### Material for the task
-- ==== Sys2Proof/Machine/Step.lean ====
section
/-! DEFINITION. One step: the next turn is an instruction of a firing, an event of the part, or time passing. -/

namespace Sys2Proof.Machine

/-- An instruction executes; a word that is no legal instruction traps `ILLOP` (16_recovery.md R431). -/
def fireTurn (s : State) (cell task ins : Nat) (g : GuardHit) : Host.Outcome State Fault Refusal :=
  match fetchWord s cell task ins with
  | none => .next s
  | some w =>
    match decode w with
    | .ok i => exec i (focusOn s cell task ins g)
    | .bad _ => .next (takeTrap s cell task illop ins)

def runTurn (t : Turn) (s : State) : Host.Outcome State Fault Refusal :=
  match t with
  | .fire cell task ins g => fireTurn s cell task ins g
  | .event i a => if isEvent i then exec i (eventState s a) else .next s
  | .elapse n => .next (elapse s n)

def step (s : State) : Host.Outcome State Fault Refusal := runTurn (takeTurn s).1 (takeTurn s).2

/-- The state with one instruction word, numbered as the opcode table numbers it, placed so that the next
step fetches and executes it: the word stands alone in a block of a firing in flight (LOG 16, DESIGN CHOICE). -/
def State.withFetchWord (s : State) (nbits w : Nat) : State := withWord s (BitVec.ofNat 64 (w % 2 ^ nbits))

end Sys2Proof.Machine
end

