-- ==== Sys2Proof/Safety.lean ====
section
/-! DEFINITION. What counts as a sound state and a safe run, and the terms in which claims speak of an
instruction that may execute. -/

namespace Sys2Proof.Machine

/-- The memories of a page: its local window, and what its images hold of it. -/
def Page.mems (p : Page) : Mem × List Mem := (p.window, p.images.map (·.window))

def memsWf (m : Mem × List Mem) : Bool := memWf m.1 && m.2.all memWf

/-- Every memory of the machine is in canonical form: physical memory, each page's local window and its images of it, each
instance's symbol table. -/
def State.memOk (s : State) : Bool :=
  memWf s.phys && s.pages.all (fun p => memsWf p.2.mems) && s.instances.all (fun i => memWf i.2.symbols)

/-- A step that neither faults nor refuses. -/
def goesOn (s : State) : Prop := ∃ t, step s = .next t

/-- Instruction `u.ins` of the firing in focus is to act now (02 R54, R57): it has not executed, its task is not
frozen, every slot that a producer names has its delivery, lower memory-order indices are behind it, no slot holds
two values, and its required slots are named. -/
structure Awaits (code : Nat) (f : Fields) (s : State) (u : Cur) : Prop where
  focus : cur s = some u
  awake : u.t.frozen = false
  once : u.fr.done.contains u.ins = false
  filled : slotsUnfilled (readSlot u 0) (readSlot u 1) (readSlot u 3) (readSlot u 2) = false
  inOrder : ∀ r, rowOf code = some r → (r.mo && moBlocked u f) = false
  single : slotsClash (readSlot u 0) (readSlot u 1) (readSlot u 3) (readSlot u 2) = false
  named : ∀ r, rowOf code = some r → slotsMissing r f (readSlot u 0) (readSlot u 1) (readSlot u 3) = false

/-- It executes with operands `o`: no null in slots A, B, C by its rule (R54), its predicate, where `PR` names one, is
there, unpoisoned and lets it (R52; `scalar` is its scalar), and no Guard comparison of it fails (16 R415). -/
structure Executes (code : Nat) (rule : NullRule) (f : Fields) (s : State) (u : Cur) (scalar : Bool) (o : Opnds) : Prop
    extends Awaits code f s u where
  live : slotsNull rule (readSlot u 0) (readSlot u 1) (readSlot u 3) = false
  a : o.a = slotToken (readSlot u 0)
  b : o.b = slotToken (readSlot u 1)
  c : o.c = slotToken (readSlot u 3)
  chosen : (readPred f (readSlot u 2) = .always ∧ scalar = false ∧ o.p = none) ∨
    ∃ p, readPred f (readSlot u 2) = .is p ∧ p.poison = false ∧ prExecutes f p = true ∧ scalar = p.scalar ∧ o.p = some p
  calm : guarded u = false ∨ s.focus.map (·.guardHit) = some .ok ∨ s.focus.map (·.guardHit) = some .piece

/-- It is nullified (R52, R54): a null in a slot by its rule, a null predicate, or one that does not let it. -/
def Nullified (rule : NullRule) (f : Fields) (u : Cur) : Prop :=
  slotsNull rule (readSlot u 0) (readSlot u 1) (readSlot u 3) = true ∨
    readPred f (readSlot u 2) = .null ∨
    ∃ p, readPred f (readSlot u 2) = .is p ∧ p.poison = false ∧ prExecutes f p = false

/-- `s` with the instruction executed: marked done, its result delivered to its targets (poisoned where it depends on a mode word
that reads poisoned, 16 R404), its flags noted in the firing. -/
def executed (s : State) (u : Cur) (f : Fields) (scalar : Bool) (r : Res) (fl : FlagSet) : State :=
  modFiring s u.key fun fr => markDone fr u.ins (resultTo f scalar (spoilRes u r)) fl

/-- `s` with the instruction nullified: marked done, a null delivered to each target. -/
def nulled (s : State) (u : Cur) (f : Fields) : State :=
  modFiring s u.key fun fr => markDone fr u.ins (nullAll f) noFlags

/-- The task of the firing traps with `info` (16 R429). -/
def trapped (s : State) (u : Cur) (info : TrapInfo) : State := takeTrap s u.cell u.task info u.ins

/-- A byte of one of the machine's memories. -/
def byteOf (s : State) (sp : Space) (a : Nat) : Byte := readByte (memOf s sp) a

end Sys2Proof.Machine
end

...

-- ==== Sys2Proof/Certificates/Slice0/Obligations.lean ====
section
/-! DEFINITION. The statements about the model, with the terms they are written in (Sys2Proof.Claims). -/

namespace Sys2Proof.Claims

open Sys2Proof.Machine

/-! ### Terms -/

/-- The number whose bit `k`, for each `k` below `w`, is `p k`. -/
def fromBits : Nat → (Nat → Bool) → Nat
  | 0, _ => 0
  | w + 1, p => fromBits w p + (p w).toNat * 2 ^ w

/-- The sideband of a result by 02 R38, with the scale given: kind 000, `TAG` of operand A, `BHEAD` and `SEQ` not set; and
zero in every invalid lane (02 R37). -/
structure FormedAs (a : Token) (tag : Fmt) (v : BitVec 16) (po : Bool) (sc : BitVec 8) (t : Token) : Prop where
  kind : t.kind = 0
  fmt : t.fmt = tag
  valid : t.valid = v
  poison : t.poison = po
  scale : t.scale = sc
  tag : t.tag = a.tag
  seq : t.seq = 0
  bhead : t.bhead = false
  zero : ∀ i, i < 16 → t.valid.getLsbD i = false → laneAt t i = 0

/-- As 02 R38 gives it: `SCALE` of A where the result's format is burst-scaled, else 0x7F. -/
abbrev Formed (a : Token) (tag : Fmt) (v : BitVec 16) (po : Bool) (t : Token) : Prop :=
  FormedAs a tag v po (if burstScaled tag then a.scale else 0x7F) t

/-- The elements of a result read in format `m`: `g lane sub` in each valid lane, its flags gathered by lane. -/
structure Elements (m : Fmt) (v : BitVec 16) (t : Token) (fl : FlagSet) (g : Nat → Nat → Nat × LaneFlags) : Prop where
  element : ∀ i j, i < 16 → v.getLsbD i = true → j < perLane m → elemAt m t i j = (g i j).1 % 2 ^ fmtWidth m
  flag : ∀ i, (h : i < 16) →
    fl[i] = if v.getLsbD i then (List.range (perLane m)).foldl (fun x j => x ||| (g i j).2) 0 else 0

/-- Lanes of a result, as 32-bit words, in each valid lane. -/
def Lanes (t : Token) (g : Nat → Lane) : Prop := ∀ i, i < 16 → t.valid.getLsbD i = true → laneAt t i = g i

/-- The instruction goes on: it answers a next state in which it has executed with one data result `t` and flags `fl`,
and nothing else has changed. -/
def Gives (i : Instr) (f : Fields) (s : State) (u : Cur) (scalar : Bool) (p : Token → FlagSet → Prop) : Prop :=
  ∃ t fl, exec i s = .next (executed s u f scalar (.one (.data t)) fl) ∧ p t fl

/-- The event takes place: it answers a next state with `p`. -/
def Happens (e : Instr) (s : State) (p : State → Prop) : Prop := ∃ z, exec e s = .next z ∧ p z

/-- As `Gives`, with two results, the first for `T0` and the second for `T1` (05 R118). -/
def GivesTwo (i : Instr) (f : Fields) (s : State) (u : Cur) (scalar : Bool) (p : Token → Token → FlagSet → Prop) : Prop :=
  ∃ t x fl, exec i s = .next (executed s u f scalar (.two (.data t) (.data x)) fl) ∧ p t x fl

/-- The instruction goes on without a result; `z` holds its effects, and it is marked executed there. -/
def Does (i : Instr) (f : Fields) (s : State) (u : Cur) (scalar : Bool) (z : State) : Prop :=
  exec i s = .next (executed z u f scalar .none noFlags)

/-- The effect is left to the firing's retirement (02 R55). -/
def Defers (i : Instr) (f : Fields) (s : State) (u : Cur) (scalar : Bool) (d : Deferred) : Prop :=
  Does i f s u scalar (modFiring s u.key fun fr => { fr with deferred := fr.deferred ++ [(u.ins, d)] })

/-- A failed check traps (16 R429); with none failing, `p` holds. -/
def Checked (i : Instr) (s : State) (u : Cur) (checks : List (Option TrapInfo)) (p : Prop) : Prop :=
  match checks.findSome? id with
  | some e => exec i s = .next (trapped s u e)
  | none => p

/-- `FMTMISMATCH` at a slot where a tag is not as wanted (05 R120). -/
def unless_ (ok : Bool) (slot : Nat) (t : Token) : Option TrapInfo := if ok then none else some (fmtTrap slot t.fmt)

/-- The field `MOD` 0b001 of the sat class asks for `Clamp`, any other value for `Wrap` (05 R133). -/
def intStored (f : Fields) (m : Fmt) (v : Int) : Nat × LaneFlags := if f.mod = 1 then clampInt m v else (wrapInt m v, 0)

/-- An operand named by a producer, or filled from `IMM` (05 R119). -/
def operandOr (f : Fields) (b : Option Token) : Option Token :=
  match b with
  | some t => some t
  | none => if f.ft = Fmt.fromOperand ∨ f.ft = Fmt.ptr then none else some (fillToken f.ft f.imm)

### Task to complete
The required answer is the exact run of lines above starting at the line with "focus : cur s = some u" and ending at the line with "readPred f (readSlot u 2) = .null ∨", with both ends present.

### Expected answer
  focus : cur s = some u
  awake : u.t.frozen = false
  once : u.fr.done.contains u.ins = false
  filled : slotsUnfilled (readSlot u 0) (readSlot u 1) (readSlot u 3) (readSlot u 2) = false
  inOrder : ∀ r, rowOf code = some r → (r.mo && moBlocked u f) = false
  single : slotsClash (readSlot u 0) (readSlot u 1) (readSlot u 3) (readSlot u 2) = false
  named : ∀ r, rowOf code = some r → slotsMissing r f (readSlot u 0) (readSlot u 1) (readSlot u 3) = false

/-- It executes with operands `o`: no null in slots A, B, C by its rule (R54), its predicate, where `PR` names one, is
there, unpoisoned and lets it (R52; `scalar` is its scalar), and no Guard comparison of it fails (16 R415). -/
structure Executes (code : Nat) (rule : NullRule) (f : Fields) (s : State) (u : Cur) (scalar : Bool) (o : Opnds) : Prop
    extends Awaits code f s u where
  live : slotsNull rule (readSlot u 0) (readSlot u 1) (readSlot u 3) = false
  a : o.a = slotToken (readSlot u 0)
  b : o.b = slotToken (readSlot u 1)
  c : o.c = slotToken (readSlot u 3)
  chosen : (readPred f (readSlot u 2) = .always ∧ scalar = false ∧ o.p = none) ∨
    ∃ p, readPred f (readSlot u 2) = .is p ∧ p.poison = false ∧ prExecutes f p = true ∧ scalar = p.scalar ∧ o.p = some p
  calm : guarded u = false ∨ s.focus.map (·.guardHit) = some .ok ∨ s.focus.map (·.guardHit) = some .piece

/-- It is nullified (R52, R54): a null in a slot by its rule, a null predicate, or one that does not let it. -/
def Nullified (rule : NullRule) (f : Fields) (u : Cur) : Prop :=
  slotsNull rule (readSlot u 0) (readSlot u 1) (readSlot u 3) = true ∨
    readPred f (readSlot u 2) = .null ∨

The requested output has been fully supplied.